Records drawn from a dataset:
* * * * *

-- ==== Sys2Proof/Machine/Rot.lean ====
section
/-! DEFINITION. Cirque rotation: ROT open, run and close, and the slots and credits of a ring (R330 to R332, R374 to R377). -/

namespace Sys2Proof.Machine

/-- The open ring of a package for an entry (R374). -/
def ringOf (s : State) (rank ctx entry : Nat) : Option Ring :=
  (s.pkg? rank).bind fun p => p.rings.find? fun r => r.ctx == ctx && r.entry == entry
/-- The ring of an identity. -/
def ringId (s : State) (id : Nat) : Option Ring := (s.pkgs.flatMap fun p => p.rings).find? fun r => r.id == id
/-- Changes a ring. -/
def modRing (s : State) (id : Nat) (f : Ring → Ring) : State :=
  { s with pkgs := s.pkgs.map fun p => { p with rings := modWhere (fun r => r.id == id) f p.rings } }
/-- The ring of an operation's package. -/
def opRing (s : State) (o : Op) : Option Ring := ringOf s o.rank o.ctx o.entry

/-- The member before or after a rank in ring order (R315). -/
def ringNext (members : List Nat) (rank : Nat) : Nat := members.getD ((members.idxOf rank + 1) % members.length) rank
def ringPrev (members : List Nat) (rank : Nat) : Nat :=
  members.getD ((members.idxOf rank + members.length - 1) % members.length) rank

/-! ### Open (R374, R375) -/

/-- The block size that a slot region gives (R375). -/
def Tile.block (t : Tile) : Nat := t.bytes / 4

/-- The check of rot.open at issue (R374, R375). -/
def rotOpenCheck (b : BReg) (s : State) (g : Group) (die : Nat) (td _ _ : QWord) (param : DWord) : State × Chk :=
  let d := tileOf td
  let doneb := bitsOf param.toNat 8 5
  let arrb := b.toNat
  if bitsOf param.toNat 13 51 != 0 || 28 < doneb || 28 < arrb || (doneb ≤ arrb + 3 && arrb ≤ doneb + 3) then (s, .bad causeOperand)
  else
    withGt s g die param fun s e =>
      (s, if !e.oneDomain s g then .bad causeOperand
        else if d.ok && d.space == 1 && d.planes == 1 && d.aligned && d.bytes % 16384 == 0 && d.bytes != 0 && d.block ≤ 2 ^ 21 &&
          d.within s g die true then .ok [] else .bad causeTile)

/-- Rings that a package holds or has reserved for opens that have not been matched (R375). -/
def ringsReserved (s : State) (rank : Nat) : Nat :=
  ((s.pkg? rank).map fun p => p.rings.length).getD 0 +
    (s.ops.filter fun o => o.rank == rank && o.form == .rotOpen && o.pass == 1 && o.st != .withdrawn).length

/-- The reservation that an open makes at issue, or its failure: ERROR for a second ring of the entry, CAPACITY for a ninth
ring (R375). -/
def rotOpenInit (s : State) (o : Op) : State × Op :=
  let again := (opRing s o).isSome || s.ops.any fun x =>
    x.rank == o.rank && x.form == .rotOpen && x.ctx == o.ctx && x.entry == o.entry && x.pass == 1 && x.st != .withdrawn
  if again then (s, { o with pass := 2, status := stError, st := .ending })
  else if 8 ≤ ringsReserved s o.rank then (s, { o with pass := 2, status := stCapacity, st := .ending })
  else (s, { o with pass := 1 })

/-- ROT open (R374, R375). -/
def execRotOpen (td kn : XReg) (b : BReg) (s : State) : Outcome :=
  engineWord s (.rotOpen td kn b) .rotOpen td 0 kn (some b) false (rotOpenCheck b) rotOpenInit

/-- The ring that a matched open sets up: every slot free, every credit held (R330, R375). -/
def openRing (s : State) (o : Op) : State :=
  let d := tileOf o.td
  let (id, s) := s.gensym
  let r : Ring :=
    { id := id, rank := o.rank, ctx := o.ctx, entry := o.entry, tid := o.tid, die := o.die
      seg := ((segOf s o.rank o.die o.grid).map (·.id)).getD 0, base := d.base, bsize := d.block
      arrb := (o.bar.map fun b => b.toNat).getD 0, doneb := bitsOf o.param.toNat 8 5
      credits := List.replicate 4 true, slots := List.replicate 4 0, fill := List.replicate 4 0, owner := List.replicate 4 0
      fwd := List.replicate 4 0, doneSeen := List.replicate 4 false, received := 0, broken := false }
  s.modPkg o.rank fun p => { p with rings := p.rings ++ [r] }

/-- A record with a status alone. -/
def statusRecord (o : Op) : DWord := BitVec.ofNat 64 o.status

/-- A record written; an open that failed at issue stays to be matched by the other members' (R375). -/
def completeOpen (s : State) (o : Op) : State :=
  let s := complete s o (statusRecord o)
  if o.pass == 2 then { s with ops := s.ops ++ [{ o with st := .withdrawn }] } else s

/-- ROT_OPEN_COMPLETE (R375): every member has opened with the same number, or one has failed. -/
def execRotOpenComplete (s : State) : Outcome :=
  .next (match s.subjOp with
    | none => s
    | some o =>
      if o.form != .rotOpen then s
      else if o.st == .ending then completeOpen s o
      else
        match matching s o with
        | .waiting => s.owe [.subject .rotOpenComplete o.id]
        | .mismatch l =>
          endAll { s with ops := s.ops.filter fun x => !(x.st == .withdrawn && l.any fun y => y.id == x.id) }
            (l.filter fun x => x.st != .withdrawn) stError
        | .agreed l =>
          let s := { s with ops := s.ops.filter fun x => !(x.st == .withdrawn && l.any fun y => y.id == x.id) }
          let live := l.filter fun x => x.pass != 2
          if l.any fun x => x.pass == 2 then endAll s live stError
          else endAll (live.foldl openRing s) live stOk)

/-! ### Run (R331, R332, R376) -/

/-- The check of rot.run at issue (R376). -/
def rotRunCheck (s : State) (g : Group) (die : Nat) (_ ta _ : QWord) (param : DWord) : State × Chk :=
  let a := tileOf ta
  if bitsOf param.toNat 8 56 != 0 then (s, .bad causeOperand)
  else
    withGt s g die param fun s e =>
      (s, match ringOf s g.rank g.ctx (bitsOf param.toNat 0 8) with
        | none => .bad causeOperand
        | some r =>
          if !e.oneDomain s g then .bad causeOperand
          else if a.rowsOk s g die && a.bytes == r.bsize then .ok [a.span s g die false false] else .bad causeTile)

/-- ROT run. -/
def execRotRun (ta kn : XReg) (foe : Bool) (s : State) : Outcome :=
  engineWord s (.rotRun ta kn foe) .rotRun 0 ta kn none foe rotRunCheck noInit

/-- An earlier run of the same ring at the package has not been carried out (R376). -/
def earlierRun (s : State) (o : Op) : Bool :=
  s.ops.any fun x => x.form == .rotRun && x.rank == o.rank && x.ctx == o.ctx && x.entry == o.entry && x.seqno < o.seqno

/-- The members of a ring, by the entry that its package holds. -/
def ringMembers (s : State) (r : Ring) : List Nat :=
  (((s.pkg? r.rank).bind fun p => p.gt.get (r.ctx, r.entry)).map (·.members)).getD []

/-- The rings of an entry broken. -/
def Pkg.breakRings (p : Pkg) (ctx entry : Nat) : Pkg :=
  { p with rings := modWhere (fun r => r.ctx == ctx && r.entry == entry) (fun r => { r with broken := true }) p.rings }

/-- The ring of an entry is broken at every member, and every run in progress on it ends ERROR; a run that is not yet matched ends
once it is (R376). -/
def breakRing (s : State) (r : Ring) : State :=
  let members := r.rank :: ringMembers s r
  let s := { s with pkgs := modWhere (fun p => members.contains p.rank) (fun p => p.breakRings r.ctx r.entry) s.pkgs }
  endAll s (s.ops.filter fun x => members.contains x.rank && x.ctx == r.ctx && x.form == .rotRun && x.entry == r.entry && x.pass == 1 &&
    x.st != .withdrawn) stError

/-- A slot of a ring is held for good, with its barrier broken, and the ring with it (R332). -/
def holdSlot (s : State) (r : Ring) (j : Nat) : State :=
  breakRing (modRing s r.id fun r => { r with slots := r.slots.set j 3 }) r

/-- The member's run on a ring has been stopped by ENGS: its slots make no events and return no credit (R413, R469). -/
def ringStopped (s : State) (r : Ring) : Bool :=
  s.ops.any fun o => o.form == .rotRun && o.rank == r.rank && o.ctx == r.ctx && o.entry == r.entry && o.st == .withdrawn && o.pass == 1

/-- The runs of a number begin at every member: N0 of each is what its ring will have received (R376). -/
def beginRuns (s : State) (l : List Op) : State :=
  l.foldl (fun s o =>
    match opRing s o with
    | none => s
    | some r =>
      let s := modRing s r.id fun r => { r with received := r.received + l.length - 1 }
      s.modOp o.id fun o => { o with pass := 1, bound := r.received }) s

/-- The slot of a run's step (R376). -/
def runSlot (o : Op) (step : Nat) : Nat := (o.bound + step) % 4

/-- The run of a member under the same number, once begun; one that is stopped still receives (R469). -/
def ringOp (s : State) (o : Op) (r : Nat) : Option Op :=
  s.ops.find? fun x => x.rank == r && x.ctx == o.ctx && x.form == .rotRun && x.entry == o.entry && x.seqno == o.seqno && x.pass == 1

/-- What a run's sender can do next: its step's source, once the credit is held and the bytes are there (R331, R332). -/
def sendReady (s : State) (o : Op) : Bool :=
  match opRing s o with
  | none => false
  | some r =>
    let m := (opMembers s o).length
    o.applied + 1 < m && !r.broken && (o.dups != 0 || r.credits.getD (runSlot o o.applied) false) &&
      (o.applied == 0 || (r.owner.getD (runSlot o (o.applied - 1)) 0 == o.bound + o.applied - 1 &&
        o.dups < r.fill.getD (runSlot o (o.applied - 1)) 0)) &&
      (ringOp s o (ringNext (opMembers s o) o.rank)).isSome

/-- A run can do something at its engine. -/
def rotReady (s : State) (o : Op) : Bool :=
  !earlierRun s o && (if o.pass == 0 then (match matching s o with
    | .waiting => false
    | _ => true) else sendReady s o)

/-- The next chunk of a run read for the downstream slot (R331, R332): its credit is spent on the first byte. -/
def startRot (s : State) (o : Op) : State :=
  match opRing s o with
  | none => ending s o stError
  | some r =>
    if o.pass == 0 then
      match matching s o with
      | .waiting => s
      | .mismatch l => endAll s l stError
      | .agreed l =>
        if r.broken then endAll s l stError
        else l.foldl (fun s o => s.owe o.go) (beginRuns s l)
    else
      let a := tileOf o.ta
      let len := min 4096 (r.bsize - o.dups)
      let got : State × GOut (List PByte) :=
        if o.applied == 0 then engReads s o a.space (a.pieces false o.dups len)
        else
          match s.segs.find? fun g => g.id == r.seg with
          | none => (s, .ok (List.replicate len (0, false)))
          | some sg =>
            (s, .ok (sg.ram.readP (r.base + r.bsize * runSlot o (o.applied - 1) + o.dups) len))
      match got with
      | (s, .fault va x) => park s o va x 0
      | (_, .wait) => s
      | (s, .ok bs) =>
        let j := runSlot o o.applied
        let s := modRing s r.id fun r => { r with credits := r.credits.set j false }
        let s := s.modOp o.id fun o => { o with st := .running, chunks := [⟨0, .moving, bs.mapIdx fun i b => (o.dups + i, b)⟩] }
        match ringOf s (ringNext (opMembers s o) o.rank) o.ctx o.entry with
        | none => s
        | some d =>
          let src := if o.applied == 0 then farHomes s o a.space .read (a.pieces false o.dups len) else []
          let m : Move := .event (.rotChunkArrive d.id)
          travel s (some o.id) (src ++ [o.rank, d.rank]) (.moves [m]) fun s => s.owe [m]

* * * * *

Retype exactly the lines of the data above that fall between the line with "(s, if !e.oneDomain" and the line with "engineWord s (.rotOpen", inclusive, and add nothing.

- **Result for this exercise**
      (s, if !e.oneDomain s g then .bad causeOperand
        else if d.ok && d.space == 1 && d.planes == 1 && d.aligned && d.bytes % 16384 == 0 && d.bytes != 0 && d.block ≤ 2 ^ 21 &&
          d.within s g die true then .ok [] else .bad causeTile)

/-- Rings that a package holds or has reserved for opens that have not been matched (R375). -/
def ringsReserved (s : State) (rank : Nat) : Nat :=
  ((s.pkg? rank).map fun p => p.rings.length).getD 0 +
    (s.ops.filter fun o => o.rank == rank && o.form == .rotOpen && o.pass == 1 && o.st != .withdrawn).length

/-- The reservation that an open makes at issue, or its failure: ERROR for a second ring of the entry, CAPACITY for a ninth
ring (R375). -/
def rotOpenInit (s : State) (o : Op) : State × Op :=
  let again := (opRing s o).isSome || s.ops.any fun x =>
    x.rank == o.rank && x.form == .rotOpen && x.ctx == o.ctx && x.entry == o.entry && x.pass == 1 && x.st != .withdrawn
  if again then (s, { o with pass := 2, status := stError, st := .ending })
  else if 8 ≤ ringsReserved s o.rank then (s, { o with pass := 2, status := stCapacity, st := .ending })
  else (s, { o with pass := 1 })

/-- ROT open (R374, R375). -/
def execRotOpen (td kn : XReg) (b : BReg) (s : State) : Outcome :=
  engineWord s (.rotOpen td kn b) .rotOpen td 0 kn (some b) false (rotOpenCheck b) rotOpenInit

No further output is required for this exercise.